[HN Gopher] Verifying distributed systems with Isabelle/HOL
       ___________________________________________________________________
        
       Verifying distributed systems with Isabelle/HOL
        
       Author : eatonphil
       Score  : 117 points
       Date   : 2022-10-12 15:02 UTC (7 hours ago)
        
 (HTM) web link (lawrencecpaulson.github.io)
 (TXT) w3m dump (lawrencecpaulson.github.io)
        
       | whispersnow wrote:
       | Martin Kleppmann is the master of any complicated system charts!!
        
       | spinningslate wrote:
       | Enjoyed this. The underlying formalism seems based (I think?) on
       | concurrent, independently-executing processes that are stimulated
       | by messages. That has some similarities with the Actor model [0],
       | albeit Actors support concurrent, intra-process message handling
       | whereas this seems sequential at the individual process level. So
       | maybe more like Communicating Sequential Processes [1].
       | 
       | For anyone more knowledgable on the topic: is that right?
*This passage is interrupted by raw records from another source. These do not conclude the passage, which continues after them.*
-- ==== Sys2Proof/Laws/Step.lean ====
section
/-!
SUPPORT. What a component step, an issued command and a step of the machine can answer, said once.
-/

namespace Sys2Proof.Machine

open Sys2Proof.Config

/-! ## `Res.bind` -/

@[simp] theorem Res.done_bind {α β : Type} (a : α) (f : α → Res β) : (Res.done a).bind f = f a := rfl

@[simp] theorem Res.raised_bind {α β : Type} (k : ErrKind) (st : Stage) (off : Option (BitVec 32)) (f : α → Res β) :
    (Res.raised k st off).bind f = .raised k st off := rfl

@[simp] theorem Res.stopped_bind {α β : Type} (e : Fault) (f : α → Res β) : (Res.stopped e).bind f = .stopped e := rfl

theorem Res.bind_assoc {α β γ : Type} (r : Res α) (f : α → Res β) (g : β → Res γ) :
    (r.bind f).bind g = r.bind fun a => (f a).bind g := by
  cases r <;> rfl

theorem Res.bind_eq_done {α β : Type} {r : Res α} {f : α → Res β} {b : β} :
    r.bind f = .done b ↔ ∃ a, r = .done a ∧ f a = .done b := by
  cases r <;> simp

theorem Res.bind_eq_raised {α β : Type} {r : Res α} {f : α → Res β} {k : ErrKind} {st : Stage} {off : Option (BitVec 32)} :
    r.bind f = .raised k st off ↔ r = .raised k st off ∨ ∃ a, r = .done a ∧ f a = .raised k st off := by
  cases r <;> simp

theorem Res.bind_eq_stopped {α β : Type} {r : Res α} {f : α → Res β} {e : Fault} :
    r.bind f = .stopped e ↔ r = .stopped e ∨ ∃ a, r = .done a ∧ f a = .stopped e := by
  cases r <;> simp

@[simp] theorem need_true (st : Stage) (s : State) : need true st s = .done s := rfl

@[simp] theorem need_false (st : Stage) (s : State) : need false st s = .raised .sequence st none := rfl

theorem need_eq_done {ok : Bool} {st : Stage} {s t : State} : need ok st s = .done t ↔ ok = true ∧ t = s := by
  cases ok <;> simp [need, eq_comm]

theorem need_eq_raised {ok : Bool} {st st' : Stage} {s : State} {k : ErrKind} {off : Option (BitVec 32)} :
    need ok st s = .raised k st' off ↔ ok = false ∧ k = .sequence ∧ st' = st ∧ off = none := by
  cases ok <;> simp [need, eq_comm]

@[simp] theorem need_ne_stopped {ok : Bool} {st : Stage} {s : State} {e : Fault} : need ok st s ≠ .stopped e := by
  cases ok <;> simp [need]

/-! ## Issuing a command -/

/-- The pseudocode of each command. -/
def body : Instr → State → Res State
  | .ipush imm => ipush imm
  | .iclr => iclr
  | .irew => irew
  | .oclr => oclr
  | .omov => omov
  | .fscan => fscan
  | .pqbuild => pqbuild
  | .pqins => pqins
  | .pqext => pqext
  | .merge => merge
  | .troot => troot
  | .tbuild => tbuild
  | .cgen => cgen
  | .tser => tser
  | .tdes => tdes
  | .enc => enc
  | .dlmw => dlmw
  | .comp => comp
  | .dlms => dlms
  | .dstep imm => dstep imm
  | .dend => dend
  | .dec => dec
  | .decomp => decomp

/-- Every command is its pseudocode, issued. -/
theorem exec_eq_issue (i : Instr) (s : State) : exec i s = issue i (body i) s := by cases i <;> rfl

/-- While `FAULT = 1` a command is refused without effect (R276). -/
theorem issue_faulted {i : Instr} {f : State → Res State} {s : State} (h : s.fault = true) : issue i f s = .next s := by
  simp [issue, h]

/-- All a command can answer: it retires, it faults, or the model stops. -/
theorem issue_eq_next {i : Instr} {f : State → Res State} {s t : State} (h : s.fault = false) :
    issue i f s = .next t ↔
      (∃ u, f s = .done u ∧ t = u.retire) ∨
      (∃ k st off, f s = .raised k st off ∧ t = s.enterFault (encode i) k st off) := by
  unfold issue
  rw [h]
  cases f s <;> simp [eq_comm]

theorem issue_eq_fault {i : Instr} {f : State → Res State} {s : State} {e : Fault} :
    issue i f s = .fault e ↔ s.fault = false ∧ f s = .stopped e := by
  unfold issue
  cases s.fault
  · cases f s <;> simp
  · simp

theorem issue_ne_refused {i : Instr} {f : State → Res State} {s : State} {r : Refusal} : issue i f s ≠ .refused r := by
  unfold issue
  cases s.fault
  · cases f s <;> simp
  · simp

theorem exec_of_done {i : Instr} {s t : State} (h : s.fault = false) (hb : body i s = .done t) :
    exec i s = .next t.retire := by
  rw [exec_eq_issue, issue_eq_next h]
  exact .inl ⟨t, hb, rfl⟩

theorem exec_of_raised {i : Instr} {s : State} {k : ErrKind} {st : Stage} {off : Option (BitVec 32)}
    (h : s.fault = false) (hb : body i s = .raised k st off) : exec i s = .next (s.enterFault (encode i) k st off) := by
  rw [exec_eq_issue, issue_eq_next h]
  exact .inr ⟨k, st, off, hb, rfl⟩

/-- All a step can answer (20_memory.md R86). -/
theorem step_eq_next {s t : State} (h : step s = .next t) :
    (s.host = [] ∧ t = s) ∨
    (∃ es, s.host = .reset :: es ∧ t = s.hostReset es) ∨
    (∃ w es, s.host = .command w :: es ∧ s.fault = true ∧ t = s.withHost es) ∨
    (∃ w es e, s.host = .command w :: es ∧ s.fault = false ∧ decode w = .error e ∧
      t = (s.withHost es).enterFault w .illegalCommand .cmd none) ∨
    (∃ w es i, s.host = .command w :: es ∧ s.fault = false ∧ decode w = .ok i ∧ exec i (s.withHost es) = .next t) := by
  unfold step at h
  split at h
  · cases h; exact .inl ⟨by assumption, rfl⟩
  · rename_i w es heq
    cases hf : s.fault
    · unfold runWord at h
      split at h
      · rename_i i hd
        exact .inr (.inr (.inr (.inr ⟨w, es, i, heq, rfl, hd, h⟩)))
      · rename_i e hd
        simp only [issueIllegal, State.withHost_fault, hf] at h
        cases h
        exact .inr (.inr (.inr (.inl ⟨w, es, e, heq, rfl, hd, rfl⟩)))
    · have : t = s.withHost es := by
        unfold runWord at h
        split at h
        · rw [exec_eq_issue, issue_faulted (by simpa using hf)] at h
          cases h; rfl
        · simp only [issueIllegal, State.withHost_fault, hf] at h
          cases h; rfl
      exact .inr (.inr (.inl ⟨w, es, heq, rfl, this⟩))
  · rename_i es heq
    cases h
    exact .inr (.inl ⟨es, heq, rfl⟩)

/-- When a step stops, it is a command that stops. -/
theorem step_eq_fault {s : State} {e : Fault} (h : step s = .fault e) :
    ∃ w es i, s.host = .command w :: es ∧ s.fault = false ∧ decode w = .ok i ∧ body i (s.withHost es) = .stopped e := by
  unfold step at h
  split at h
  · cases h
  · rename_i w es heq
    unfold runWord at h
    split at h
    · rename_i i hd
      rw [exec_eq_issue] at h
      obtain ⟨hf, hb⟩ := issue_eq_fault.mp h
      exact ⟨w, es, i, heq, by simpa using hf, hd, hb⟩
    · simp only [issueIllegal] at h
      split at h <;> cases h
  · cases h

theorem step_ne_refused {s : State} {r : Refusal} : step s ≠ .refused r := by
  intro h
  unfold step at h
  split at h
  · cases h
  · unfold runWord at h
    split at h
    · rw [exec_eq_issue] at h; exact issue_ne_refused h
    · simp only [issueIllegal] at h
      split at h <;> cases h
  · cases h

end Sys2Proof.Machine
end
And is
       | that model common across other proof systems like TLA?
       | 
       | Second (bonus) question: why separate messages from user input?
       | 
       | Thanks.
       | 
       | [0] https://en.wikipedia.org/wiki/Actor_model [1]
       | https://en.wikipedia.org/wiki/Communicating_sequential_proce...
        
         | mjb wrote:
         | > And is that model common across other proof systems like TLA?
         | 
         | Yes, it's pretty common, and is a really nice abstraction.
         | 
         | TLA+ doesn't use that model, although a lot of TLA+ code is
         | implemented that way. TLA+'s model is basically "shared memory"
         | where any step can access or change any state in any way it
         | likes. That's super flexible, but can feel a little too
         | flexible.
         | 
         | P, on the other hand, is based on a model of state machines
         | that communicate with messages. See this example for a clear
         | illustration of how that works:
         | https://p-org.github.io/P/tutorial/twophasecommit/
        
       | mcguire wrote:
       | " _Even though in reality processes may run in parallel, we do
       | not need to model this parallelism since the only communication
       | between processes is by sending and receiving messages, and we
       | can assume that a process finishes processing one event before
       | starting to process the next event. Every parallel execution is
       | therefore equivalent to some linear sequence of execution steps.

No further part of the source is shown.